Doch Markötter besteht auf seiner Aussage. Er kommt ins Polizeigefängnis in Münster, später ins KZ Sachsenhausen und schließlich am 26. September 1941 ins KZ Dachau, wo er in den „Priesterblock“ verlegt wird.

Tod im KZ

Die Haftbedingungen sind erbärmlich, die Arbeitsbedingungen unerträglich. Anfang 1942 erkrankt der 30-Jährige schwer, wird aber weiter zum Arbeitsdienst eingesetzt.

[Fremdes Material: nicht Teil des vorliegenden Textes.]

/-- The reset state meets the invariant, for every legal parameter set, counter draw, readiness and agenda. -/
def Obligations.ResetMeetsInvariant : Prop :=
  (∀ (p : Params) (draw : Nat) (ready : Bool) (agenda : List Turn), p.wf = true →
    (State.resetWith p draw ready agenda).Inv) ∧ State.reset.Inv

/-- R240: reset, from any state, puts every field of `S` at its value, the counter at the draw, and leaves no command outstanding. -/
def Obligations.ResetPutsEveryField : Prop :=
  ∀ (s : State) (draw : Nat), turnOf s = .reset draw → ∃ t, step s = .next t ∧ t.callers = [] ∧
    t.blk = { state := .uninit, err := .none, period := 0, now := draw % 2 ^ s.params.tw, deadline := 0
              tickPending := false, elapsed := 0, cnt10 := 0, cnt100 := 0, sigBase := 0, sigD10 := 0, sigD100 := 0
              queue := [], drop := 0 }

/-- R39 (which the spec derives): which steps change which field, reset apart. R112's INIT also assigns `tick_pending` and `elapsed`,
which the table does not name: in any state those two may change by INIT as well, and in a state that meets the invariant, where
an UNINIT block has both at 0 already, they change only as the table says. That no step writes the parameters is the model's
choice (log 1). -/
def Obligations.FieldsWrittenOnlyAsTabled : Prop :=
  ∀ s t : State, step s = .next t → t.params = s.params ∧ (resetsNext s = false →
    (t.blk.now ≠ s.blk.now → countsNext s = true) ∧
    (t.blk.cnt10 ≠ s.blk.cnt10 ∨ t.blk.cnt100 ≠ s.blk.cnt100 → servicesNext s = true) ∧
    (t.blk.period ≠ s.blk.period → ∃ n c f, instrNext s = some (n, .init c f)) ∧
    (t.blk.deadline ≠ s.blk.deadline ∨ t.blk.state ≠ s.blk.state ∨ t.blk.err ≠ s.blk.err →
      servicesNext s = true ∨ ∃ n c f, instrNext s = some (n, .init c f)) ∧
    (t.blk.tickPending ≠ s.blk.tickPending ∨ t.blk.elapsed ≠ s.blk.elapsed →
      countsNext s = true ∨ servicesNext s = true ∨ ∃ n c f, instrNext s = some (n, .init c f)) ∧
    (s.Inv → t.blk.tickPending ≠ s.blk.tickPending ∨ t.blk.elapsed ≠ s.blk.elapsed →
      countsNext s = true ∨ servicesNext s = true) ∧
    (∀ k, t.blk.sig k ≠ s.blk.sig k → servicesNext s = true ∨ ∃ n c, instrNext s = some (n, .take c k)) ∧
    (t.blk.queue ≠ s.blk.queue → (∃ n c l b, instrNext s = some (n, .enq c l b)) ∨
      ∃ n c, instrNext s = some (n, .deq c)) ∧
    (t.blk.drop ≠ s.blk.drop → ∃ n c l b, instrNext s = some (n, .enq c l b)))

/-- No step of a machine that meets the invariant stops, but for bytes the transcriber refuses (R13: the block raises no trap;
41_tick.md section 2 and 60_exceptions.md section 5: a HALTED or CFGFAIL block goes on). -/
def Obligations.OnlyTheTranscriberStops : Prop :=
  ∀ s : State, s.Inv → (∃ t, step s = .next t) ∨
    ∃ n bytes, turnOf s = .issue n bytes ∧ isCommand bytes = false ∧ step s = .refused .notACommand

/-- R253 (which the spec derives): no rule depends on the absolute counter value. Turning the counter and the alarm of a machine by
any number of counts and then taking a step that is not a reset gives the same as taking the step and then turning them. -/
def Obligations.CounterOriginIsInvisible : Prop :=
  ∀ (s : State) (c : Nat), s.Inv → resetsNext s = false →
    step (s.turned c) = mapNext (State.turned c) (step s)
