/-- In HALTED no service runs and no INIT writes, so no change but a reset leaves it: the block never restarts itself. -/
theorem BlockChange.haltedSince {s : State} {b₀ b : Block} (h : BlockChange s b) (hr : ∀ draw, turnOf s ≠ .reset draw)
    (hh : b₀.HaltedSince s.blk) : b₀.HaltedSince b := by
  obtain ⟨hstate, hcause, hdeadline, hpend, hsig⟩ := hh
  have hle := fun k => (h.sig_le_of_not_pending hpend k).trans (hsig k)
  rcases h.generator_cases hr (by simp [hstate]) with ⟨-, rfl⟩ | ⟨hn, -⟩ | hsame
  · exact ⟨by simpa using hstate, by simpa using hcause, by simpa using hdeadline,
      timerCount_not_pending _ (by simp [hstate]) hpend, hle⟩
  · simp [servicesNext, hpend] at hn
  · exact ⟨hsame.state.trans hstate, hsame.err.trans hcause, hsame.deadline.trans hdeadline,
      hsame.tickPending.trans hpend, hle⟩

/-- RDSTAT shows the life cycle in bits 1:0 of STATUS (10_state.md R33). -/
theorem statusView_state (b : Block) : (statusView b).extractLsb' 0 2 = b.state.code :=
  BitVec.extractLsb'_append_eq_right

/-- A TAKE takes one release away, or holds on a zero count (43_signals_inspect.md R190, R191). -/
theorem exec_take_of_pos {k : Signal} {s : State} (h : 0 < s.blk.sig k) : ∃ u, exec (.take .task k) s = .next u ∧
    u.response = some ⟨.ok, 0, none⟩ ∧ u.blk.sig k + 1 = s.blk.sig k := by
  refine ⟨takeSignal k s, by rw [exec_take, checkCtx_of_allowed rfl], ?_⟩
  rcases takeSignal_cases k s with ⟨hz, -⟩ | ⟨-, e⟩
  · omega
  · rw [e, respond_blk, setSig_sig, if_pos rfl]
    exact ⟨rfl, by omega⟩

theorem exec_take_of_zero {k : Signal} {s : State} (h : s.blk.sig k = 0) : exec (.take .task k) s = .next (hold s) := by
  rw [exec_take, checkCtx_of_allowed rfl, takeSignal, if_pos h]

/-- An ENQ finds room below QCAP (42_queue.md R160). -/
theorem exec_enq_of_room {s : State} (h : s.blk.queue.length < s.params.qcap) (c : Ctx) {l : BitVec 16}
    {payload : List Byte} (hl : payload.length = l.toNat) :
    ∃ u, exec (.enq c l payload) s = .next u ∧ u.response = some ⟨.ok, 1, none⟩ := by
  refine ⟨_, exec_enq hl s, ?_⟩
  rw [enqueue, if_neg h.ne, respond_response]

/-- A DEQ gets the oldest record (42_queue.md R165). -/
theorem exec_deq_of_cons {s : State} {r : List Byte} {rest : List (List Byte)} (h : s.blk.queue = r :: rest) :
    ∃ u, exec (.deq .worker) s = .next u ∧ u.response = some ⟨.ok, 0, some r⟩ := by
  refine ⟨dequeue s, by rw [exec_deq, checkCtx_of_allowed rfl], ?_⟩
  rcases dequeue_cases s with ⟨hn, -⟩ | ⟨r', rest', hq, e⟩
  · simp [h] at hn
  · obtain ⟨rfl, -⟩ := List.cons.inj (h.symm.trans hq)
    rw [e, respond_response]

/-- What a service records when it halts: its cause, the alarm where it was. -/
theorem serviceBlock_of_halted {p : Params} {d : Bool} {b : Block} (hr : b.state = .running)
    (hh : (serviceBlock p d b).state = .halted) :
    (serviceBlock p d b).err = (if b.period ≤ b.elapsed then .rearmLate else .rearmDevice) ∧
      (serviceBlock p d b).deadline = b.deadline := by
  rcases serviceBlock_cases p d b with ⟨hl, -, he, hd⟩ | ⟨hl, -, -, he, hd⟩ | ⟨-, -, hs, -⟩
  · exact ⟨by rw [if_pos hl, he], hd⟩
  · exact ⟨by rw [if_neg hl.not_ge, he], hd⟩
  · simp [hs, hr] at hh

Nach Ostern 1942 schreibt er in einem Brief: „Ich bin Gott dankbar, dass ich Priester sein darf. Noch keine Minute habe ich es bereut, obgleich ich den ganzen Ernst dieses Berufes erfahren durfte. Das gewährt besondere Freuden.“ Wenige Wochen später stirbt er am 28. Juni an Entkräftung.

SS besteht auf Formalität

„Stolperstein“ nahe dem Elternhaus von Elpidius Markötter in Südlohn. | Foto: privat
„Stolperstein“ nahe dem Elternhaus von Elpidius Markötter in Südlohn. | Foto: privat

Seine Familie in Südlohn erhält Tage später ein Telegramm aus Dachau, unterzeichnet von einem SS-Obersturmbannführer. Es lautet: Josef Markötter am 28.6.42 20.00 hier verstorben, innerhalb 24 Stunden hierher mitteilen, ob Leichenbesichtigung erwünscht. Leiche wird im Crematorium Dachau 3 K feuerbestattet. Urnenüberführung, mit Crematorium KL Dachau in Verbindung treten. Sterbeurkunde ist unter Beifügung 60 Reichspfennig für jede weitere 30 Reichspfennig pro Stück bei Standesamt Dachau 2 anzufordern.“

Der Telegrammtext zeige die Menschenverachtung des Nazi-Regimes, sagt Hermann Schmitz. „Die Angehörigen werden aufgefordert, innerhalb 24 Stunden Mitteilung zu machen, ob Leichenbesichtigung erwünscht ist. Das war gar nicht möglich. Nach dem Telegramm ist Pater Elpidius am 28. Juni gestorben, das Telegramm wurde aber erst am 30. Juni abgesendet.“

Gedenkgottesdienst in Südlohn

Seine Dokumentensammlung mit den Briefen, Fotos und Berichten wird Schmitz dem Archiv der Kommune Südlohn überlassen. Im Ort wird es auch anlässlich des 80. Todestages von Elpidius Markötter am 28. Juni 2022 um 19 Uhr in der Pfarrkirche St. Vitus einen Gedenkgottesdienst geben.

In Südlohn erinnern ein Gedenkstein an der Elpidiusstraße und ein „Stolperstein“ nahe dem Elternhaus an den Franziskanerpater.